It in all probability appears odd to be writing a couple of milkshake simply as the autumn air begins to breeze into my world…
…however the reality is, my daughter found this vegan milkshake (by way of the Hawaii-based influencer Earthy Andy) earlier in the summertime, and acquired me so hooked, I don’t see myself giving it up simply because I dwell in New York and never Infinite Summer season Oahu. I make them for dessert, however they’re simply pretty much as good for breakfast or after I want a day power increase.
The shake is made with frozen bananas, peanut butter, nut milk and medjool dates, and it no joke tastes precisely like a creamy, non-vegan shake you’d decide up at your native California drive-thru. We’ve been riffing on it, including strawberries, switching out almond butter for peanut butter, lowering the nut milk so it seems thicker, extra ice-cream like — all the higher for banana splits topped with extra bananas and a few chopped peanuts. Bonus: In the event you’re like me, you’ll be glad you might have a non-banana-bread approach to make use of all these bananas you shove within the freezer as a result of they’re about to go rotten.
Strawberry-Peanut Butter Milkshake
Generally I let the components sit within the pitcher for 5 minutes to permit the bananas to thaw ever so barely. It helps get to the specified slushy consistency sooner. Primarily based on Andrea Hannemann’s Vanilla Vegan Caramel Shake.
Makes 1 shake.
5 medium ice cubes
1 giant banana, frozen and damaged into a number of items (I break into chunks earlier than freezing)
1/3 cup almond milk (or your favourite alt milk)
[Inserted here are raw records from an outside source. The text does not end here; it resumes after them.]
-- ==== Sys2Proof/Machine/Reads.lean ====
section
/-! DEFINITION. The host reads of an allotment: its tag group, its fetch turns, and the data reads that it issues in them
(03_host_link.md R62, R63; 02_bandstand.md R51). -/
namespace Sys2Proof.Machine
open Sys2Proof

/-! ## Tags (R63) -/

/-- The tags of a tag group for descriptor reads or for data reads: with 10-bit tags one and two, else one in common. -/
def groupTags (tag10 : Bool) (g : Nat) (data : Bool) : List Nat :=
  if tag10 then (if data then [257 + 3 * g, 258 + 3 * g] else [256 + 3 * g]) else [g]

/-- A tag of the allotment that no read in flight holds. -/
def freeTag (s : State) (a : Nat) (data : Bool) : Option Nat :=
  (KMap.get? s.allots a).bind fun v =>
    (groupTags (funcAt s (funcOf s a)).tag10 v.tagGroup data).find? fun t => !v.reads.any fun r => decide (r.tag = t)

/-- A descriptor tag of the allotment's tag group is free. -/
def tagFree (s : State) (a : Nat) : Bool := (freeTag s a false).isSome

/-- A read in flight that serves a queue's descriptor or a job's data. -/
def serves (data : Bool) (owner : Nat) (r : HostReq) : Bool := (r.data == data) && decide (r.owner = owner)

/-- Issues a read for an allotment under a tag: it carries the Routing ID of the allotment's function (R62). -/
def issueRead (s : State) (a : Nat) (data : Bool) (owner tag : Nat) (addr : W64) (n : Nat) : State :=
  let s := modAllot s a fun v => { v with
    reads := v.reads ++ [{ tag := tag, data := data, owner := owner, addr := addr, due := n, answered := false }] }
  request s (.read (funcOf s a) tag addr n)

/-- The first read in flight of an allotment that passes a test. -/
def findRead (s : State) (a : Nat) (p : HostReq → Bool) : Option HostReq :=
  (KMap.get? s.allots a).bind fun v => v.reads.find? p

/-- The first of a list that passes a test leaves it. -/
def dropFirst {α : Type} (p : α → Bool) : List α → List α
  | [] => []
  | x :: l => if p x then l else x :: dropFirst p l

/-- A read has returned whole, or has failed: its tag is free. -/
def endRead (s : State) (a : Nat) (p : HostReq → Bool) : State :=
  modAllot s a fun v => { v with reads := dropFirst p v.reads }

/-- Some bytes of a read have returned: its tag is free when none is due. -/
def takeBytes (s : State) (a : Nat) (p : HostReq → Bool) (n : Nat) : State :=
  modAllot s a fun v =>
    let l := updateFirst p (fun r => { r with due := r.due - n }) v.reads
    { v with reads := dropFirst (fun r => p r && decide (r.due = 0)) l }

/-! ## Fetch turns (R51) -/

/-- The allotment may fetch: its function masters the bus and nothing quiesces it, and the device is not on the fatal
path. -/
def mayFetch (s : State) (a : Nat) : Bool :=
  s.boot.ready && s.link.up && s.dump.active.isNone && masters s (funcOf s a) &&
    (KMap.get? s.allots a).any fun v => v.func.isSome && !v.quiesced && !v.destroying

/-- The turns of an allotment in this tick: one for allotment 0 and for the holder of a dedicated turn; else the shared
turns that serve its place in the rotation. -/
def turnsOf (s : State) (a : Nat) : Nat :=
  if decide (a = 0) || s.sched.dedicated.any (fun p => decide (p.2 = a) && !s.sched.freedTurns.contains p.1) then 1
  else
    let r := s.sched.rotation
    ((List.range 16).filter fun i => decide (r ≠ []) && decide (r[(16 * now s + i) % r.length]? = some a)).length

/-- One queue. -/
def queueAt (s : State) (a q : Nat) : Option Queue := KMap.get? s.queues (queueKey a q)

/-- The allotment's queues that await a fetch, in the order in which they take turns. -/
def awaitingQueues (s : State) (a : Nat) : List Nat :=
  let qs := (List.range 8).filter fun q => (queueAt s a q).any fun v => v.awaiting && !v.reading && !v.closing
  let last := ((KMap.get? s.allots a).map fun v => v.lastFetch).getD 7
  startAfter (fun q => decide (q ≤ last)) qs

/-! ## Data reads (R62, R63, R86) -/

/-- The most that one data read of an allotment requests: its function's MRRS, and never above 4,096 bytes. -/
def readLimit (s : State) (a : Nat) : Nat := min 4096 (funcAt s (funcOf s a)).mrrs

/-- What a job reads in its present phase, as spans in order: a fragment table, or its input up to IN_LEN. -/
def readSpans (j : Job) : List (W64 × Nat) :=
  match j.phase with
  | .tables => (j.table.map fun t => (t.1, 16 * t.2)).toList
  | .reading | .ready | .dispatched | .running => if j.opened then [] else inputSpans j.frags j.entry.inLen.toNat
  | _ => []

/-- The place of byte `n` of a list of spans, and what is left of its span. -/
def spanAt : List (W64 × Nat) → Nat → Option (W64 × Nat)
  | [], _ => none
  | (a, m) :: l, n => if n < m then some (a + BitVec.ofNat 64 n, m - n) else spanAt l (n - m)

/-- The job, of those that still have bytes to request, that was fetched first. (DESIGN CHOICE, log entry 31) -/
def nextReader (s : State) (a : Nat) : Option (Nat × Job) :=
  (s.jobs.filter fun p => decide (keyAllot p.1 = a) && (spanAt (readSpans p.2) p.2.asked).isSome).foldl
    (fun b p => match b with
      | none => some p
      | some x => if p.2.order < x.2.order then some p else some x) none

/-- Issues the next data read of an allotment, if one is wanted and a data tag is free. -/
def issueData (s : State) (a : Nat) : State :=
  match freeTag s a true, nextReader s a with
  | some t, some (k, j) =>
    match spanAt (readSpans j) j.asked with
    | some (addr, m) =>
      let n := min m (readLimit s a)
      issueRead (modJob s k fun x => { x with asked := x.asked + n }) a true k t addr n
    | none => s
  | _, _ => s

/-- The data reads of an allotment in a tick in which it has a fetch turn. With one tag in common, a descriptor read that
waits comes first. (DEDUCED, log entry 31) -/
def issueReads (s : State) (a : Nat) : State :=
  if mayFetch s a && decide (0 < turnsOf s a) &&
      ((funcAt s (funcOf s a)).tag10 || decide (awaitingQueues s a = [])) then issueData (issueData s a) a
  else s

/-- The data reads that go at a tick boundary. -/
def issueAll (s : State) : State := (s.allots.map Prod.fst).foldl issueReads s

end Sys2Proof.Machine
end

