-- ==== Sys2Proof/Machine/Upkeep.lean ====
section
/-! DEFINITION. Upkeep of the Vault's media and reading the journal back: housekeeping and erase slots, codewords, the
packing FIFO, timeouts, head signatures and the export ring (17_vault_media.md R389, R396 to R407;
18_thadex_journal.md R419, R426, R427). -/
namespace Sys2Proof.Machine
open Sys2Proof

/-- The index of a die by its bit of VLT_DIES: 8 for channel NB, 2 for a target, 1 for the LUN (Table 17-6). -/
def dieIndex (s : State) (d : Fin 16) : Option Nat :=
  s.vault.media.dies.findIdx? fun x => decide (8 * x.channel + 2 * x.target + x.lun = d.val)

/-- A die in service whose media cycle runs. -/
def dieRuns (s : State) (i : Nat) : Bool :=
  s.vault.mounted && !s.vault.foreign && s.vault.block.at'.isNone && (dieAt s i).any fun x => !x.failed

/-! ## Housekeeping slots (R402) -/

/-- Relocates the first valid page of a block to the open segment of its stream: read, programmed again as relocated, stale
here (R393). (DEDUCED, log entry 87) -/
def relocatePage (s : State) (d b : Nat) : State :=
  match blockAt s d b with
  | none => s
  | some y =>
    match y.written.find? fun p => p.valid with
    | none => s
    | some p =>
      match takeBlock s d y.stream y.reserve with
      | none => s
      | some (s, c) =>
        if c = b then s
        else
          let s := programPage (stalePages s (isPage p.head.pseq)) d c p.content true
          queueErase (modBlock s d b fun y => { y with reads := y.reads + 1 }) d b

/-- Serves one relocation chore; it ends with the block's last valid page. -/
def serveChore (s : State) (c : Chore) : State :=
  let s := if ((blockAt s c.die c.block).map fun y => y.valid).getD 0 = 0 then s else relocatePage s c.die c.block
  if ((blockAt s c.die c.block).map fun y => y.valid).getD 0 = 0 then
    let s := queueErase s c.die c.block
    let s := { s with vault.chores := s.vault.chores.filter fun x => decide (x ≠ c) }
    { s with vault.recovering := s.vault.chores.any fun x => decide (x.cls = 1) }
  else s

/-- Programs a page of the device, if the die has a block for it. -/
def appendSystem (s : State) (d : Nat) (c : PageContent) : State :=
  match takeBlock s d c.stream false with
  | some (s, b) => programPage s d b c false
  | none => s

/-- Writes a checkpoint (R394). -/
def writeCheckpoint (s : State) (d : Nat) : State :=
  let s := appendSystem (stalePages s fun p => decide (p.head.stream = .system)) d (.checkpoint true)
  { s with vault := { s.vault with sinceCheckpoint := 0, chores := s.vault.chores.filter fun x => decide (x.cls ≠ 3) } }

/-- Writes the history records that wait, as many as a page holds (R499). -/
def writeHistory (s : State) (d : Nat) : State :=
  let now' := s.sundial.history.take (contentSize s / 32)
  let s := appendSystem s d (.history now')
  { s with vault.media.history := s.vault.media.history ++ now', sundial.history := s.sundial.history.drop now'.length }

/-- The block of a die that a measure picks: the least, ties to the lowest number. -/
def pickBlock (s : State) (d : Nat) (ok : Block → Bool) (m : Block → Nat) : Option Nat :=
  match dieAt s d with
  | none => none
  | some x =>
    (List.range x.blocks.length).foldl (fun best i =>
      match x.blocks[i]? with
      | some b =>
        if ok b then match best.bind fun j => x.blocks[j]? with
          | some c => if m b < m c then some i else best
          | none => some i
        else best
      | none => best) none

/-- Garbage collection: one page of the closed block with the fewest valid pages (R402). -/
def collect (s : State) (d : Nat) : Option State :=
  (pickBlock s d (fun b => decide (b.state = .closed) && decide (b.valid < b.pages) && !b.reserve) fun b => b.valid).map fun b =>
    if ((blockAt s d b).map fun y => y.valid).getD 0 = 0 then queueErase s d b else relocatePage s d b

/-- Few free blocks outside the reserves (R402, item 5). -/
def shortOfBlocks (s : State) (d : Nat) : Bool :=
  match dieAt s d with
  | some x => decide (freeBlocks x < 2 + 2 + securityPart s d)
  | none => false

/-- One page of a refresh; the block is erased when its last valid page has moved (R399). -/
def refreshBlock (s : State) (d b : Nat) : State :=
  let s := if ((blockAt s d b).map fun y => y.valid).getD 0 = 0 then s else relocatePage s d b
  if ((blockAt s d b).map fun y => y.valid).getD 0 = 0 then
    queueErase (modBlock s d b fun y => { y with refreshDue := false, scrubDue := false }) d b
  else s

/-- One page read of a scrub; after the last the stamp is renewed (R400). -/
def scrubBlock (s : State) (d b : Nat) : State :=
  modBlock s d b fun y =>
    if y.valid ≤ y.scrubbed + 1 then { y with scrubDue := false, scrubbed := 0, stamp := s.lodge.secTime, reads := y.reads + 1 }
    else { y with scrubbed := y.scrubbed + 1, reads := y.reads + 1 }

/-- Static wear levelling: erase counts of good blocks with valid pages that differ by more than 2,000 (R398). -/
def levelWear (s : State) (d : Nat) : Option State :=
  match dieAt s d with
  | none => none
  | some x =>
    let used := x.blocks.filter fun b => b.good && decide (0 < b.valid)
    let top := used.foldl (fun m b => max m b.erases) 0
    (pickBlock s d (fun b => decide (b.state = .closed) && decide (0 < b.valid) && decide (b.erases + 2000 < top)) fun b => b.erases).map
      fun b => relocatePage s d b

/-- The first pending item of a housekeeping slot of a die, in the order of R402. -/
def housekeep (s : State) (d : Nat) : State :=
  let chore := fun (cls : Nat) => s.vault.chores.find? fun c => decide (c.cls = cls ∧ c.die = d)
  match chore 1, chore 2 with
  | some c, _ => serveChore s c
  | none, some c => serveChore s c
  | none, none =>
    if s.vault.chores.any fun c => decide (c.cls = 3) then writeCheckpoint s d
    else if s.sundial.history ≠ [] then writeHistory s d
    else match if shortOfBlocks s d then collect s d else none with
      | some t => t
      | none =>
        match pickBlock s d (fun b => b.refreshDue && decide (b.state = .closed)) (fun _ => 0),
              pickBlock s d (fun b => b.scrubDue && decide (0 < b.valid)) (fun _ => 0) with
        | some b, _ => refreshBlock s d b
        | none, some b => scrubBlock s d b
        | none, none => ((levelWear s d) <|> collect s d).getD s

/-! ## The rows of upkeep -/

/-- HOUSEKEEPING_MEDIA_SLOT (R402). A read-only Vault has nothing to program or erase. -/
def execHousekeepingMediaSlot (die : Fin 16) (s : State) : Host.Outcome State Fault Refusal :=
  .next (match dieIndex s die with
    | some d => if dieRuns s d && !s.vault.readOnly then noteFull (housekeep s d) else s
    | none => s)

/-- ERASE_SLOT: the oldest block of the die's erase queue is erased (R401). -/
def execEraseSlot (die : Fin 16) (s : State) : Host.Outcome State Fault Refusal :=
  .next (match dieIndex s die with
    | some d =>
      match dieAt s d with
      | some x =>
        match x.eraseQueue with
        | b :: rest =>
          if dieRuns s d && !s.vault.readOnly && !(s.vault.erasing.any fun p => decide (p.1 = d)) then
            let s := modDie s d fun x => { x with eraseQueue := rest }
            driveWp { s with vault.erasing := s.vault.erasing ++ [(d, b)] } d true
          else s
        | [] => s
      | none => s
    | none => s)

/-- An erased block is free again, unless it has reached its endurance (R397). -/
def blockErased (s : State) (d b : Nat) : State :=
  let top := (s.vault.media.report.map fun r => r.endurance).getD 0
  let s := modBlock s d b fun y =>
    { y with
      state := .free, written := [], erases := y.erases + 1, reads := 0, reserve := false, refreshDue := false,
      scrubDue := false, scrubbed := 0 }
  if top ≤ ((blockAt s d b).map fun y => y.erases).getD 0 then growBad s d b else noteFull s

/-- ERASE_DONE: a block erase reports PASS or FAIL (R397). -/
def execEraseDone (die : Fin 16) (pass : Bool) (s : State) : Host.Outcome State Fault Refusal :=
  .next (match dieIndex s die with
    | some d =>
      match s.vault.erasing.find? fun p => decide (p.1 = d) with
      | some (_, b) =>
        let s := { s with vault.erasing := s.vault.erasing.filter fun p => decide (p.1 ≠ d) }
        let s := driveWp (modDie s d fun x => { x with timeouts := 0 }) d false
        if pass then blockErased s d b else growBad s d b
      | none => s
    | none => s)

/-- A page that cannot be read: at first it is read again, then its block is grown bad (R397, R406). Answers whether this
was the second time. -/
def suspectPage (s : State) (d b p : Nat) : State × Bool :=
  if s.vault.suspect.contains (d, b, p) then
    let s := { s with vault := { s.vault with
        suspect := s.vault.suspect.filter fun x => decide (x ≠ (d, b, p)), uncorrectable := min (s.vault.uncorrectable + 1) 0xFFFF } }
    (growBad s d b, true)
  else ({ s with vault.suspect := s.vault.suspect ++ [(d, b, p)] }, false)

/-- The packing FIFO of a die's channel. -/
def modFifo (s : State) (d : Nat) (f : PackFifo → PackFifo) : State :=
  { s with vault.fifos := s.vault.fifos.modify (((dieAt s d).map fun x => x.channel).getD 0) f }

/-- CODEWORD_DECODE: the BCH decoder ends with one codeword, whose words have left the FIFO (R389, R399, R405). -/
def execCodewordDecode (die : Fin 16) (block : BitVec 24) (page : BitVec 16) (outcome : Decoded) (s : State) :
    Host.Outcome State Fault Refusal :=
  .next (match dieIndex s die with
    | some d =>
      if !dieRuns s d || (blockAt s d block.toNat).isNone then s
      else
        let s := modFifo s d fun _ => { PackFifo.empty with lastPair := now s }
        match outcome with
        | .corrected n =>
          let s := { s with vault := { s.vault with
              corrected := min (s.vault.corrected + bit (decide (0 < n.val))) 0xFFFFFFFF, highest := max s.vault.highest n.val } }
          if 24 < n.val then modBlock s d block.toNat fun y => { y with refreshDue := true } else s
        | .uncorrectable => (suspectPage s d block.toNat page.toNat).1
        | .erased => s
    | none => s)

/-- FIFO_TAIL_TIMEOUT: after `got` bytes of a codeword no pair arrives for 16 ticks; the partial word is pushed with END
and TIMEOUT, and the unused credit returns (R406). -/
def execFifoTailTimeout (die : Fin 16) (block : BitVec 24) (page : BitVec 16) (got : BitVec 11) (s : State) :
    Host.Outcome State Fault Refusal :=
  .next (match dieIndex s die with
    | some d =>
      let n := got.toNat
      if !dieRuns s d || decide (1094 ≤ n) || decide (n % 64 = 0) || (blockAt s d block.toNat).isNone then s
      else
        let words := List.replicate (n / 64) (64, false, false) ++ [(n % 64, true, true)]
        let s := modFifo s d fun f =>
          { f with words := words, reserved := words.length, assembling := 0, unitLeft := 0, lastPair := now s - 16, timeouts := f.timeouts + 1 }
        let p := suspectPage s d block.toNat page.toNat
        if p.2 then
          match dieAt s d with
          | some x => logEvent p.1 3 0x0060 0xFFFF 16
              (leBytes 1 x.channel ++ leBytes 1 x.target ++ leBytes 4 (block.toNat * pagesPerBlock s + page.toNat))
          | none => p.1
        else p.1
    | none => s)
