-- ==== Sys2Proof/Machine/Rings.lean ====
section
/-! DEFINITION. Doorbells, scans, descriptor reads and queue moderation (03_host_link.md R61, R68; 04_rings.md R76 to R80;
02_bandstand.md R51 and R52). -/
namespace Sys2Proof.Machine
open Sys2Proof

/-! ## Doorbells (R61) -/

/-- The allotment that owns a doorbell page of a function. -/
def pageOwner (s : State) (f page : Nat) : Option Nat :=
  (s.allots.find? fun p => decide (p.2.func = some f) && decide ((if f = 0 then p.1 else p.2.page) = page)).map Prod.fst

/-- The queue that a byte of a BAR 2 rings: its allotment and number. -/
def rungBy (s : State) (f offset : Nat) : Option (Nat × Nat) :=
  let low := offset % 4096
  if low < 512 ∧ low % 64 < 4 ∧ offset / 4096 < (if f = 0 then 4096 else 256) then
    (pageOwner s f (offset / 4096)).map fun a => (a, low / 64)
  else none

/-- A doorbell lands: on a scan that is stopped NOT_OWNED or BUSY it is seen at the next boundary (R52, R78); a scan that
runs remembers it for its read (R79). (DEDUCED, log entry 27) -/
def ring (s : State) (p : Nat × Nat) : State :=
  modQueue s p.1 p.2 fun v =>
    if v.closing then v
    else match v.stop with
      | none => { v with bell := some (now s) }
      | some .limit => v
      | some _ => { v with rang := some (now s) }

/-- DOORBELL: a posted write to BAR 2, with the bytes that it covers (R61). -/
def execDoorbell (func : Fin 64) (covered : List (BitVec 24)) (s : State) : Host.Outcome State Fault Refusal :=
  let f := func.val
  .next (if s.boot.ready && funcExists s f && (funcAt s f).mse then
      (covered.filterMap fun o => rungBy s f o.toNat).foldl ring s
    else s)

/-! ## The scan (R78 to R80) -/

/-- The queue has 32 jobs in flight, or its allotment has its quota (R80). -/
def atLimit (v : Queue) (x : Allotment) : Bool := decide (32 ≤ v.inflight.length) || decide (x.quota ≤ x.inflight)

/-- The top of the scan loop: stopped with LIMIT or BUSY, or waiting for a fetch turn. (DEDUCED, log entry 31) -/
def beginRead (s : State) (a q : Nat) : State :=
  match queueAt s a q, KMap.get? s.allots a with
  | some v, some x =>
    let stop := if atLimit v x then some StopReason.limit
      else if v.inflight.contains v.scan || KMap.has s.jobs (jobKey a q v.scan) then some .busy else none
    modQueue s a q fun v => { v with stop := stop, awaiting := stop.isNone }
  | _, _ => s

/-- SCAN_RESTART: the boundary after a doorbell restarts a scan that is stopped NOT_OWNED or BUSY (R52, R78). -/
def execScanRestart (allot : BitVec 12) (queue : BitVec 3) (s : State) : Host.Outcome State Fault Refusal :=
  let a := allot.toNat
  let q := queue.toNat
  .next (match queueAt s a q with
    | some v =>
      if v.rang.any (fun t => decide (t < now s)) && mayFetch s a && !v.closing then
        let s := modQueue s a q fun v => { v with rang := none }
        if v.stop = some .notOwned ∨ v.stop = some .busy then beginRead s a q else s
      else s
    | none => s)

/-- The allotment's queues that are stopped with LIMIT and below their own, in the order in which they resume (R80). -/
def limited (s : State) (a : Nat) : List Nat :=
  let qs := (List.range 8).filter fun q =>
    (queueAt s a q).any fun v => decide (v.stop = some .limit) && decide (v.inflight.length < 32)
  let last := ((KMap.get? s.allots a).map fun v => v.lastResume).getD 7
  startAfter (fun q => decide (q ≤ last)) qs

/-- LIMIT_RESUME: a completion has brought the count below the limit (R80). -/
def execLimitResume (allot : BitVec 12) (queue : BitVec 3) (s : State) : Host.Outcome State Fault Refusal :=
  let a := allot.toNat
  let q := queue.toNat
  let room := (KMap.get? s.allots a).any fun v => decide (v.inflight < v.quota)
  .next (if room && decide ((limited s a).head? = some q) && mayFetch s a then
      beginRead (modAllot s a fun v => { v with lastResume := q }) a q
    else s)

/-! ## Fetch turns (R51, R63) -/

/-- DESCRIPTOR_READ_ISSUE: one fetch turn of an allotment serves the next of its queues (R51, R76). A scan that has come to
its limit while it waited for its turn stops (R80). -/
def execDescriptorReadIssue (allot : BitVec 12) (queue : BitVec 3) (s : State) : Host.Outcome State Fault Refusal :=
  let a := allot.toNat
  let q := queue.toNat
  .next (match queueAt s a q, freeTag s a false with
    | some v, some tag =>
      if mayFetch s a && decide ((awaitingQueues s a).head? = some q) && decide (KMap.getD s.sched.served a 0 < turnsOf s a) then
        if (KMap.get? s.allots a).any (atLimit v) then beginRead s a q
        else
          let t := now s
          let s := modQueue s a q fun v =>
            { v with awaiting := false, reading := true, bell := v.bell.filter fun b => decide (b = t) }
          let s := modAllot s a fun v => { v with lastFetch := q }
          let s := { s with
            sched.served := KMap.put s.sched.served a (KMap.getD s.sched.served a 0 + 1), regs.descReads := s.regs.descReads + 1 }
          issueRead s a false q tag (v.base + BitVec.ofNat 64 (64 * v.scan)) 64
      else s
    | _, _ => s)

/-- An entry that host software owns ends the scan, unless a doorbell landed in or after the tick in which its read was
issued: then it is read once more (R79). -/
def notOwned (s : State) (a q : Nat) (v : Queue) : State :=
  if v.bell.isSome then beginRead (modQueue s a q fun v => { v with bell := none }) a q
  else modQueue s a q fun v => { v with stop := some .notOwned }

/-- An entry that is the device's is accepted, and the scan goes on behind it. -/
def owned (s : State) (a q : Nat) (v : Queue) (e : Entry) : State :=
  let s := acceptEntry s (jobKey a q v.scan) e
  beginRead (modQueue s a q fun v => { v with scan := (v.scan + 1) % 2 ^ v.log2n }) a q

/-- ENTRY_ARRIVAL: the one read of an entry returns (R76, R78). -/
def execEntryArrival (allot : BitVec 12) (queue : BitVec 3) (bytes : Vector Byte 64) (s : State) :
    Host.Outcome State Fault Refusal :=
  let a := allot.toNat
  let q := queue.toNat
  .next (match queueAt s a q with
    | some v =>
      if v.reading then
        let s := modQueue s a q fun v => { v with reading := false }
        let s := endRead s a fun r => serves false q r && !r.answered
        let e := parseEntry bytes.toList
        issueReads (if e.own then owned s a q v e else notOwned s a q v) a
      else s
    | none => s)

/-! ## Moderation (R68) -/

/-- The completions that had become pending when tick `t` started. -/
def pendingAt (t : Nat) (v : Queue) : Nat := if v.pendTick = t then v.pendCount - v.pendNew else v.pendCount

/-- The queue's message is due at the start of tick `t`. -/
def noticeDue (t : Nat) (v : Queue) : Bool :=
  decide (1 ≤ pendingAt t v) && (decide (v.modCount ≤ pendingAt t v) || decide (v.pendSince + v.modTicks ≤ t))

/-- The message covers what was pending when the tick started; a completion of the tick itself opens the next window. -/
def spendNotice (t : Nat) (v : Queue) : Queue := { v with pendCount := v.pendCount - pendingAt t v, pendSince := t }

/-- The queues of the allotment that trigger the same vector share the message. -/
def spendNotices (s : State) (a v : Nat) : State :=
  { s with queues := KMap.mapAll s.queues fun k x =>
      if k / 8 = a && decide (x.vector = some v) && noticeDue (now s) x then spendNotice (now s) x else x }

/-- The message of one queue, if it is due. -/
def moderate (s : State) (a q : Nat) : State :=
  match queueAt s a q with
  | some x =>
    match x.vector with
    | some v => if noticeDue (now s) x then sendVector (spendNotices s a v) (funcOf s a) v else s
    | none => s
  | none => s

/-- The messages of the queues that are due at the start of a tick. -/
def moderateAll (s : State) : State := (s.queues.map Prod.fst).foldl (fun s k => moderate s (k / 8) (k % 8)) s

/-- MSIX_MODERATION (R68). -/
def execMsixModeration (allot : BitVec 12) (queue : BitVec 3) (s : State) : Host.Outcome State Fault Refusal :=
  .next (moderate s allot.toNat queue.toNat)

end Sys2Proof.Machine
end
1 medjool date (pitted, I get mine at Dealer Joe’s)
heaping tablespoon pure peanut butter
3 giant strawberries (plus one non-obligatory one for garnish)
Add every thing to the pitcher of a blender and course of till mixed and milkshake-thick. Garnish with an additional strawberry, in case you’re feeling fancy.
P.S. Three throw-together breakfasts and an ideal snacking cake for fall.